§ Supplied records

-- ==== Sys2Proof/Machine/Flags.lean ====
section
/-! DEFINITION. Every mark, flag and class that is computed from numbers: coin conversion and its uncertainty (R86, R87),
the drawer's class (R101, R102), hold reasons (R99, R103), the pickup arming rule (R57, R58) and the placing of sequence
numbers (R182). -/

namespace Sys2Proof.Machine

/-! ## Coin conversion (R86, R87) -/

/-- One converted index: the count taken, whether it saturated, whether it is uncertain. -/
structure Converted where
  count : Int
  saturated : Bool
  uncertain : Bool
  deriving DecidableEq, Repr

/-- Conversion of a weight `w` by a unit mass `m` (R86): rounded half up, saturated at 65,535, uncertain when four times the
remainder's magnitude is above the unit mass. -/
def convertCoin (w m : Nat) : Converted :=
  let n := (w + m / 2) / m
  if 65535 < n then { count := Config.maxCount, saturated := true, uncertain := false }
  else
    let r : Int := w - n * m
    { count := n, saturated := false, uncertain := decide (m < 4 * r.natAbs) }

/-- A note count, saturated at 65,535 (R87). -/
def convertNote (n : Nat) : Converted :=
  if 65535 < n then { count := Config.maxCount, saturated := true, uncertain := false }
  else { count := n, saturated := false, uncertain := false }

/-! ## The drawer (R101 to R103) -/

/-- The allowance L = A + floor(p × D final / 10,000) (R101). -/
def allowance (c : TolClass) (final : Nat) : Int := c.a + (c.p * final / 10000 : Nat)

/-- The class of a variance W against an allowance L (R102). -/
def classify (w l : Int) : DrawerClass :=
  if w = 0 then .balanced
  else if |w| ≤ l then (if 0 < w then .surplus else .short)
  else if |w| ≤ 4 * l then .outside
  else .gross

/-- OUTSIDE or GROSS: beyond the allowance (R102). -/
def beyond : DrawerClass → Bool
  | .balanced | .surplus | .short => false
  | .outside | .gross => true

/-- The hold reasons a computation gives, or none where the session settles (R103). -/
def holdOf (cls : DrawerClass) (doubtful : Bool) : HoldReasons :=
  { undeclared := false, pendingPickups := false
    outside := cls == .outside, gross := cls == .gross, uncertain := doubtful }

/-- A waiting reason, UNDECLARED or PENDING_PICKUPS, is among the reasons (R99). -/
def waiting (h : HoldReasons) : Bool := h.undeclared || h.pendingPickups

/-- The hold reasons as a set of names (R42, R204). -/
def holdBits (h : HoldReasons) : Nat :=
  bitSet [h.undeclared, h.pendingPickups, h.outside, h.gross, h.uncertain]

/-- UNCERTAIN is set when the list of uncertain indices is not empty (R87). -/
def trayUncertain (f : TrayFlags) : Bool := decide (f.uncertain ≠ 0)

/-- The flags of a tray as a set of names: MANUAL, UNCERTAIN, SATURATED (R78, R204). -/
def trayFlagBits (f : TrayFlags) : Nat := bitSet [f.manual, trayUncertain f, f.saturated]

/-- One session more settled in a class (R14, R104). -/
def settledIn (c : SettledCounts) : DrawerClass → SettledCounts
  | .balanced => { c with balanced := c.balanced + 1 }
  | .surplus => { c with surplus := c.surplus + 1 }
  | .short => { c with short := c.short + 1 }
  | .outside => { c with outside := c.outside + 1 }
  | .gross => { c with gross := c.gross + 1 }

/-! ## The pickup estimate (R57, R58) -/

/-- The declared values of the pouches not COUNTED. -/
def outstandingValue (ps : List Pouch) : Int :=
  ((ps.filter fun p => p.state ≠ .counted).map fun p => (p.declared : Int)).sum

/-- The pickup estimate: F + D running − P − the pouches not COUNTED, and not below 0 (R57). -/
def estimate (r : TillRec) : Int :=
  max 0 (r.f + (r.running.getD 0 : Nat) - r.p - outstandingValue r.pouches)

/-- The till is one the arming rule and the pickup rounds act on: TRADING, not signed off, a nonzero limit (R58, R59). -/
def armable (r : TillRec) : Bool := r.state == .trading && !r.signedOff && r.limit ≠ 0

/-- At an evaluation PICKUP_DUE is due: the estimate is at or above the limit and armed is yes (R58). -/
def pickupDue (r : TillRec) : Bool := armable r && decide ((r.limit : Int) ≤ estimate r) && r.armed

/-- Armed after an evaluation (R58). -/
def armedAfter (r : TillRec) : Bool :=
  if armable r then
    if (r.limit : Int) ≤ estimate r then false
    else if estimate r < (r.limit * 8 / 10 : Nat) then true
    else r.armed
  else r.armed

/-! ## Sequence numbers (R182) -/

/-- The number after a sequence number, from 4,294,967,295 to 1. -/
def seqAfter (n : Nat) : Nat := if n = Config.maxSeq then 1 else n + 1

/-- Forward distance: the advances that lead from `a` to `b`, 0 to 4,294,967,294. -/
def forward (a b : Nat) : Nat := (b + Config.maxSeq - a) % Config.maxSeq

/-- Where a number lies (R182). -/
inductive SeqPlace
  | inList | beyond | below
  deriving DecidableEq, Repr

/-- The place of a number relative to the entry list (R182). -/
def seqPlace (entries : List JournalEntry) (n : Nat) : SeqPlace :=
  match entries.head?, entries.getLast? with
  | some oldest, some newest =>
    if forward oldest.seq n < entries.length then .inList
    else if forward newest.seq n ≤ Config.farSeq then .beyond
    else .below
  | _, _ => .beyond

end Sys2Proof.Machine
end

§ What the task requires
Copy the lines of the data above exactly as written, beginning with the line containing "Every mark, flag" and ending with the line containing "reasons (R99). -/", and leave out all other lines.

§ Result of the exercise
/-! DEFINITION. Every mark, flag and class that is computed from numbers: coin conversion and its uncertainty (R86, R87),
the drawer's class (R101, R102), hold reasons (R99, R103), the pickup arming rule (R57, R58) and the placing of sequence
numbers (R182). -/

namespace Sys2Proof.Machine

/-! ## Coin conversion (R86, R87) -/

/-- One converted index: the count taken, whether it saturated, whether it is uncertain. -/
structure Converted where
  count : Int
  saturated : Bool
  uncertain : Bool
  deriving DecidableEq, Repr

/-- Conversion of a weight `w` by a unit mass `m` (R86): rounded half up, saturated at 65,535, uncertain when four times the
remainder's magnitude is above the unit mass. -/
def convertCoin (w m : Nat) : Converted :=
  let n := (w + m / 2) / m
  if 65535 < n then { count := Config.maxCount, saturated := true, uncertain := false }
  else
    let r : Int := w - n * m
    { count := n, saturated := false, uncertain := decide (m < 4 * r.natAbs) }

/-- A note count, saturated at 65,535 (R87). -/
def convertNote (n : Nat) : Converted :=
  if 65535 < n then { count := Config.maxCount, saturated := true, uncertain := false }
  else { count := n, saturated := false, uncertain := false }

/-! ## The drawer (R101 to R103) -/

/-- The allowance L = A + floor(p × D final / 10,000) (R101). -/
def allowance (c : TolClass) (final : Nat) : Int := c.a + (c.p * final / 10000 : Nat)

/-- The class of a variance W against an allowance L (R102). -/
def classify (w l : Int) : DrawerClass :=
  if w = 0 then .balanced
  else if |w| ≤ l then (if 0 < w then .surplus else .short)
  else if |w| ≤ 4 * l then .outside
  else .gross

/-- OUTSIDE or GROSS: beyond the allowance (R102). -/
def beyond : DrawerClass → Bool
  | .balanced | .surplus | .short => false
  | .outside | .gross => true

/-- The hold reasons a computation gives, or none where the session settles (R103). -/
def holdOf (cls : DrawerClass) (doubtful : Bool) : HoldReasons :=
  { undeclared := false, pendingPickups := false
    outside := cls == .outside, gross := cls == .gross, uncertain := doubtful }

/-- A waiting reason, UNDECLARED or PENDING_PICKUPS, is among the reasons (R99). -/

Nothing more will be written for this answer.